- **Data extract**:
-- ==== Sys2Proof/Machine/Hbm.lean ====
section
/-! DEFINITION. HBM: the interleave (R203 to R207), sectors under their keys (R211, R215, R216), the mirror (R201, R262),
the patrol scrub (R222 to R224), retraining and stack loss (R227, R228). -/

namespace Sys2Proof.Machine

/-- Where a byte of HBM lies (R203): stack, channel, pseudo-channel and location. -/
structure Loc where
  /-- Stack. -/
  stack : Nat
  /-- Channel of the stack. -/
  ch : Nat
  /-- Pseudo-channel bit b. -/
  b : Nat
  /-- Location P. -/
  p : Nat
  deriving DecidableEq, Repr

/-- Size of HBM (R34). -/
def hbmSize : Nat := 0x12000000000

/-- H, the end of normal memory (R204, R206). -/
def Dev.normalEnd (d : Dev) : Nat := hbmSize - 2 ^ 33 * d.mem.nres

/-- Location of a normal address (R204). -/
def normalLoc (a : Nat) : Loc :=
  let pch := (bitsAt a 9 8) ^^^ (bitsAt a 17 8) ^^^ (bitsAt a 25 8) ^^^ (bitsAt a 33 8)
  { stack := pch % 8, ch := bitsAt pch 3 4, b := bitsAt pch 7 1, p := 512 * bitsAt a 17 24 + a % 512 }

/-- XOR of the 5-bit fields of a sector number, `n` of them (R207). -/
def xorFields5 : Nat → Nat → Nat
  | 0, _ => 0
  | n + 1, v => (v % 32) ^^^ xorFields5 n (v / 32)

/-- Location of an address at offset `w` of stack `s`'s part of the narrow reservation (R207). -/
def narrowLoc (h s w : Nat) : Loc :=
  let sec := w / 32
  let q := xorFields5 8 sec
  { stack := s, ch := q % 16, b := bitsAt q 4 1, p := h / 256 + sec / 32 * 32 + w % 32 }

/-- Sum of a stack's narrow windows in bytes (R206). -/
def Dev.narrowBytes (d : Dev) (s : Nat) : Nat :=
  2 ^ 26 * sumNat ((List.range 8).map fun w => mget 0 d.mem.nwin (8 * s + w))

/-- Whether an address lies in a narrow window, and in which stack and at which offset (R206). -/
def Dev.narrowAt (d : Dev) (a : Nat) : Option (Nat × Nat) :=
  let h := d.normalEnd
  if a < h ∨ hbmSize ≤ a then none
  else
    let share := 2 ^ 33 * d.mem.nres / 8
    let s := (a - h) / share
    let w := (a - h) % share
    if w < d.narrowBytes s then some (s, w) else none

/-- The number of the narrow window, 8 * stack + window, that holds an address (R202, R206). -/
def Dev.narrowWindowOf (d : Dev) (a : Nat) : Option Nat :=
  (d.narrowAt a).bind fun sw =>
    (List.range 8).find? (fun i =>
      decide (2 ^ 26 * sumNat ((List.range i).map fun j => mget 0 d.mem.nwin (8 * sw.1 + j)) ≤ sw.2) &&
      decide (sw.2 < 2 ^ 26 * sumNat ((List.range (i + 1)).map fun j => mget 0 d.mem.nwin (8 * sw.1 + j))))
    |>.map fun i => 8 * sw.1 + i

/-- Location of a local physical address; none where HBM is unpopulated (R34, R206). -/
def Dev.locOf (d : Dev) (a : Nat) : Option Loc :=
  if a < d.normalEnd then some (normalLoc a)
  else (d.narrowAt a).map fun sw => narrowLoc d.normalEnd sw.1 sw.2

/-- The slice that fronts a location (R205). -/
def Loc.slice (l : Loc) : Nat := 16 * l.stack + l.ch

/-- The set of a location within its slice (R205). -/
def Loc.set (l : Loc) : Nat := (bitsAt l.p 7 10) ^^^ (bitsAt l.p 17 10) ^^^ (64 * l.b + bitsAt l.p 27 6)

/-- The address of a location of the narrow reservation: the inverse of R207. -/
def narrowAddr (d : Dev) (stack ch b p : Nat) : Nat :=
  let h := d.normalEnd
  let hi := (p - h / 256) / 32
  let lo := (ch + 16 * b) ^^^ xorFields5 7 hi
  h + stack * (2 ^ 33 * d.mem.nres / 8) + (hi * 32 + lo) * 32 + p % 32

/-- The line number that stands for a frame of narrow sectors (R205, R207): the slice's location bits above those of a sector, in a range of
line numbers that no HBM address has. -/
def narrowKey (l : Loc) : Nat := 2 ^ 37 + ((l.stack * 16 + l.ch) * 2 + l.b) * 2 ^ 26 + l.p / 128

/-- The location of a frame of narrow sectors. -/
def narrowKeyLoc (x : Nat) : Loc :=
  let y := x - 2 ^ 37
  { stack := y / 2 ^ 31, ch := y / 2 ^ 27 % 16, b := y / 2 ^ 26 % 2, p := 128 * (y % 2 ^ 26) }

/-- Whether a line number stands for a frame of narrow sectors. -/
def isNarrowKey (line : Nat) : Bool := decide (2 ^ 37 ≤ line % 2 ^ 38)

/-- The frame that holds sector `i` of a line of this device, and the sector's place in it (R205, R207). -/
def Dev.frameLine (d : Dev) (line i : Nat) : Nat × Nat :=
  match d.narrowAt (line % 2 ^ 38 * 128 + 32 * i) with
  | some sw =>
    let l := narrowLoc d.normalEnd sw.1 sw.2
    (2 ^ 38 * (line / 2 ^ 38) + narrowKey l, l.p / 32 % 4)
  | none => (line, i)

/-- The number of the HBM sector that a frame's sector `i` holds. -/
def Dev.sectorNo (d : Dev) (line i : Nat) : Nat :=
  let x := line % 2 ^ 38
  if isNarrowKey line then
    let l := narrowKeyLoc x
    narrowAddr d l.stack l.ch l.b (l.p + 32 * i) / 32
  else 4 * x + i

/-- Slice of a line whose home is this device. Narrow lines have one slice per sector; `sec` selects it. -/
def Dev.sliceOfLine (d : Dev) (line : Nat) : Nat :=
  if isNarrowKey line then (narrowKeyLoc (line % 2 ^ 38)).slice
  else ((d.locOf (line % 2 ^ 38 * 128)).map Loc.slice).getD (normalLoc (line % 2 ^ 38 * 128)).slice

/-- Far slice of a line homed elsewhere: its address taken as normal memory (R231, R199). -/
def farSlice (line : Nat) : Nat := (normalLoc (line % 2 ^ 38 * 128)).slice

/-- Set of a line in the frames of its slice (R205, R231). -/
def Dev.setOfLine (d : Dev) (line : Nat) : Nat :=
  if isNarrowKey line then (narrowKeyLoc (line % 2 ^ 38)).set
  else if line / 2 ^ 38 = d.id then ((d.locOf (line % 2 ^ 38 * 128)).map Loc.set).getD 0
  else (normalLoc (line % 2 ^ 38 * 128)).set

/-- Slice that handles a line on this device: the home slice, or the far slice (R231). -/
def Dev.lineSlice (d : Dev) (line : Nat) : Nat :=
  if line / 2 ^ 38 = d.id then d.sliceOfLine line else farSlice line

/-! ### Keys and sectors -/

/-- Number of a key: berth b's own key is b, shared key k is 32 + k (R211, R263). -/
def keyId (berth idx : Nat) : Nat := if idx = 0 then berth else 32 + idx

/-- Present generation of a key (R413, R438). -/
def Dev.keyGen (d : Dev) (id : Nat) : Nat :=
  if id < 32 then (d.berth id).keyGen else (mget SharedKey.reset d.ctl.shared (id - 32)).gen

/-- Whether a stack answers with poison and discards writes (R228). -/
def Dev.stackLost (d : Dev) (n : Nat) : Bool := (d.stack n).st == 3

/-- The stack of an address. -/
def Dev.stackOf (d : Dev) (a : Nat) : Nat := ((d.locOf a).map Loc.stack).getD 0

/-- One byte of HBM as a key shows it (R211): the byte written under the same key and generation; of a sector written whole under another,
what its ciphertext decrypts to; else an open value. -/
def Dev.hbmByte (d : Dev) (key a : Nat) : Byte :=
  let t := mget SectorTag.reset d.mem.tags (a / 32)
  if t.key = key ∧ t.gen = d.keyGen key ∧ t.bytes.getLsbD (a % 32) = true then mget 0 d.mem.hbm a
  else if t.bytes = BitVec.allOnes 32 ∧ ¬(t.key = key ∧ t.gen = d.keyGen key) then
    let v := BitVec.ofNat 256 (natOf ((List.range 32).map fun i => mget 0 d.mem.hbm (a / 32 * 32 + i)))
    (Config.recrypt t.key t.gen key (d.keyGen key) (a / 32) v).extractLsb' (8 * (a % 32)) 8
  else Config.freeByte a key (d.keyGen key)

/-- A 32-byte sector of HBM as a key shows it. -/
def Dev.readSector (d : Dev) (key sec : Nat) : Nat :=
  natOf ((List.range 32).map fun i => d.hbmByte key (32 * sec + i))

/-- Whether a sector reads poisoned: its poison bit (R215), or its stack is lost (R228). -/
def Dev.sectorPoison (d : Dev) (sec : Nat) : Bool :=
  d.stackLost (d.stackOf (32 * sec)) || (mget SectorTag.reset d.mem.tags sec).poison

/-- Write bytes of HBM memory, lowest address first. -/
def putBytes (m : List (Nat × BitVec 8)) (a : Nat) : List Byte → List (Nat × BitVec 8)
  | [] => m
  | b :: t => putBytes (mset 0 m a b) (a + 1) t

/-- Write the masked bytes of a sector under a key, with the poison the sector takes (R211, R216). Bytes of the sector
that an earlier write under another key or generation left are open from then on. A lost stack discards the write. -/
def Dev.writeSector (d : Dev) (key sec : Nat) (mask : BitVec 32) (v : Nat) (poison : Bool) : Dev :=
  if d.stackLost (d.stackOf (32 * sec)) then d
  else
    let t := mget SectorTag.reset d.mem.tags sec
    let gen := d.keyGen key
    let kept : BitVec 32 := if t.key = key ∧ t.gen = gen then t.bytes else 0
    let hbm := (List.range 32).foldl (fun m i =>
      if mask.getLsbD i then mset 0 m (32 * sec + i) (BitVec.ofNat 8 (v >>> (8 * i)))
      else if kept.getLsbD i then m else mset 0 m (32 * sec + i) 0) d.mem.hbm
    let d := d.bump (2 * d.stackOf (32 * sec) + 1) 32
    { d with mem := { d.mem with
      hbm := hbm
      tags := mput d.mem.tags sec { key := key, gen := gen, bytes := kept ||| mask, poison := poison } } }

/-- Set the poison of a sector and leave its data (R217, R222, R250). -/
def Dev.poisonSector (d : Dev) (sec : Nat) : Dev :=
  { d with mem := { d.mem with tags := mput d.mem.tags sec { mget SectorTag.reset d.mem.tags sec with poison := true } } }

/-- An error-log record about an HBM location. -/
def hbmErr (l : Loc) (cls src code berth addr detail : Nat) : ErlRec :=
  { ErlRec.reset with cls := cls, src := src, code := code, unit := 16 * l.stack + l.ch, berth := berth,
                      addr := BitVec.ofNat 64 addr, detail := detail }

/-- Whether a channel has logged uncorrectable errors at more than 256 distinct burst locations within 24 h (R228). -/
def Stack.uncLimit (s : Stack) (ch : Nat) : Bool := decide (256 < (s.unc.filter fun e => e.1 / 2 ^ 34 == ch).length)

/-- Count an uncorrectable burst toward R228's limit of its channel. -/
def Dev.countUnc (d : Dev) (k : Clock) (l : Loc) : Dev :=
  let burst := 2 ^ 33 * (2 * l.ch + l.b) + l.p / 32
  d.updStack l.stack fun s =>
    { s with unc := mput (s.unc.filter fun e => decide (k.tsc < e.2 + usec 86400000000)) burst k.tsc }

/-- Lose a stack (R228): from now on it answers with poison and discards writes; a Device-fatal record with its cause. -/
def Dev.loseStack (d : Dev) (k : Clock) (n ch cause : Nat) : Dev :=
  if (d.stack n).st = 3 then d
  else
    let d := d.updStack n fun s => { s with st := 3, failed := s.failed ||| (1#16 <<< ch) }
    logErr k { ErlRec.reset with cls := 4, src := 0x09, code := 0x0D, unit := 16 * n + ch, detail := cause } d

/-- A burst read that meets a storage fault (R217): corrected and rewritten, or poisoned, logged, and counted toward the
loss of its stack (R228). `src` is the reader: 0x09 a read, 0x0A the scrub. -/
def Dev.meetBurst (d : Dev) (k : Clock) (src berth sec : Nat) : Dev :=
  match d.locOf (32 * sec) with
  | none => d
  | some l =>
    match takeLatent 0 0 sec d with
    | (none, d) => d
    | (some false, d) => logErr k (hbmErr l 1 src 0x01 berth (32 * sec) 1) d
    | (some true, d) =>
      let d := logErr k (hbmErr l 2 src 0x02 berth (32 * sec) 0) (d.poisonSector sec)
      let d := d.countUnc k l
      if (d.stack l.stack).uncLimit l.ch then d.loseStack k l.stack l.ch 4 else d

/-- Read the sectors of a line from HBM: its data, the words poisoned, and the device after the faults it met. -/
def Dev.readHbm (d : Dev) (k : Clock) (key berth line : Nat) (want : BitVec 4) : Line × BitVec 16 × Dev :=
  let d := (List.range 4).foldl (fun d i =>
    if want.getLsbD i then (d.meetBurst k 0x09 berth (d.sectorNo line i)).bump (2 * d.stackOf (32 * d.sectorNo line i)) 32 else d) d
  let data := (List.range 4).foldl (fun l i => if want.getLsbD i then lineSet l (32 * i) 32 (d.readSector key (d.sectorNo line i)) else l) 0
  let poison := (List.range 4).foldl (fun p i => if want.getLsbD i && d.sectorPoison (d.sectorNo line i) then p ||| (0xF#16 <<< (4 * i)) else p) 0
  (data, poison, d)

/-! ### The mirror (R201, R262) -/

/-- The mask of a mirror index (R262). -/
def Dev.mirrorMask (d : Dev) (idx : Nat) : Option Nat := if idx = 0 then none else (mget? d.ctl.mirrors idx).map BitVec.toNat

/-- The line that holds the mirror of a global line, when its mask index is defined (R262). -/
def Dev.mirrorLine (d : Dev) (line idx : Nat) : Option Nat := (d.mirrorMask idx).map fun m => line ^^^ (m / 128 % 2 ^ 50)

/-- The place of a line's bytes in the line of the mirror: byte i lies at i XOR M[6:0] (R262). -/
def Dev.mirrorLow (d : Dev) (idx : Nat) : Nat := (d.mirrorMask idx).elim 0 fun m => m % 128

/-- Exchange the sectors of a mask as the low bits of a mirror mask do. -/
def flipSectors (lo : Nat) (m : BitVec 4) : BitVec 4 :=
  (List.range 4).foldl (fun (r : BitVec 4) i => if m.getLsbD i then r ||| (1#4 <<< (i ^^^ lo / 32)) else r) 0

/-- Exchange the words of a poison mask as the low bits of a mirror mask do. -/
def flipPoison (lo : Nat) (m : BitVec 16) : BitVec 16 :=
  (List.range 16).foldl (fun (r : BitVec 16) i => if m.getLsbD i then r ||| (1#16 <<< (i ^^^ lo / 8)) else r) 0

/-- Exchange the bytes of a line as the low bits of a mirror mask do. -/
def flipLine (lo : Nat) (v : Line) : Line :=
  if lo = 0 then v else (List.range 128).foldl (fun r i => lineSet r (i ^^^ lo) 1 (lineGet v i 1)) 0

/-- An untracked masked write as a packet (R200, R306). -/
def writeUPkt (d : Dev) (line : Nat) (agent berth key mtype : Nat) (mask : BitVec 128) (data : Line) (poison : BitVec 16) : Packet :=
  { Packet.reset with op := .writeU, dst := line / 2 ^ 38, src := d.id, agent := agent, line := line, berth := berth,
                      key := key, mtype := mtype, mask := mask, data := lineWords data, poison := poisonList poison }

/-- Clear whole sectors of a line from the taint list (R479). -/
def Dev.untaint (d : Dev) (line : Nat) (secs : BitVec 4) : Dev :=
  { d with erl := { d.erl with taint := (d.erl.taint.map fun t =>
      if t.line = line then { t with sectors := t.sectors &&& ~~~secs } else t).filter fun t => t.sectors != 0 } }

/-! ### Token buckets (R406) -/

/-- One token, in the unit in which a bucket is kept: at hbm_rate gigabytes per second and device, five units accrue per
sixteenth of a tick. -/
def tokenUnit : Nat := 131072

/-- Level of a berth's bucket at a slice now. A bucket never used is full. (DEDUCED, assumption 33.) -/
def Dev.bucket (d : Dev) (k : Clock) (n b : Nat) : Int :=
  let x := d.berth b
  let full : Int := Int.ofNat (32 * x.hbmDepth * tokenUnit)
  match mget? (d.slice n).tokens b with
  | none => full
  | some (t, since) => min full (t + Int.ofNat (5 * x.hbmRate * (k.tsc - since)))

/-- Charge a berth for sectors moved between a slice and HBM; the bucket may fall to the negative of its depth.
(DESIGN CHOICE, assumption 34.) -/
def Dev.charge (d : Dev) (k : Clock) (n b cost : Nat) : Dev :=
  let x := d.berth b
  if x.hbmRate = 0 ∨ cost = 0 then d
  else
    let v := max (-Int.ofNat (32 * x.hbmDepth * tokenUnit)) (d.bucket k n b - Int.ofNat (cost * tokenUnit))
    d.updSlice n fun s => { s with tokens := mput s.tokens b (v, k.tsc) }

/-- The berth that owns the key of a line (R406). -/
def Dev.keyBerth (d : Dev) (berth key : Nat) : Nat := if key = 0 then berth else (mget SharedKey.reset d.ctl.shared key).owner

/-- Send a read or a write of a slice's own, and reserve the landing buffer of its answer (R238, R307). (DESIGN CHOICE, assumption 27.) -/
def Dev.sliceOwn (d : Dev) (n : Nat) (p : Packet) : Packet × Dev :=
  let s := d.slice n
  let e := 720 + (lowestFree 300 (s.outs.map fun q => q.entry - 720)).getD 299
  let p := { p with src := d.id, agent := 512 + n, entry := e, gen := mget 0 s.gens e }
  (p, d.setSlice n { s with outs := s.outs ++ [p] })

/-- The slice's own request that an answer names (R307). -/
def Slice.ownOf (s : Slice) (p : Packet) : Option Packet := s.outs.find? fun q => q.entry == p.entry && q.gen == p.gen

- **Task details**: Set down, unchanged, only those lines above that fall between the line with "location (R205). -/" and the line with "h + stack *", the two end lines included.

- **Solution**:
/-- The slice that fronts a location (R205). -/
def Loc.slice (l : Loc) : Nat := 16 * l.stack + l.ch

/-- The set of a location within its slice (R205). -/
def Loc.set (l : Loc) : Nat := (bitsAt l.p 7 10) ^^^ (bitsAt l.p 17 10) ^^^ (64 * l.b + bitsAt l.p 27 6)

/-- The address of a location of the narrow reservation: the inverse of R207. -/
def narrowAddr (d : Dev) (stack ch b p : Nat) : Nat :=
  let h := d.normalEnd
  let hi := (p - h / 256) / 32
  let lo := (ch + 16 * b) ^^^ xorFields5 7 hi
  h + stack * (2 ^ 33 * d.mem.nres / 8) + (hi * 32 + lo) * 32 + p % 32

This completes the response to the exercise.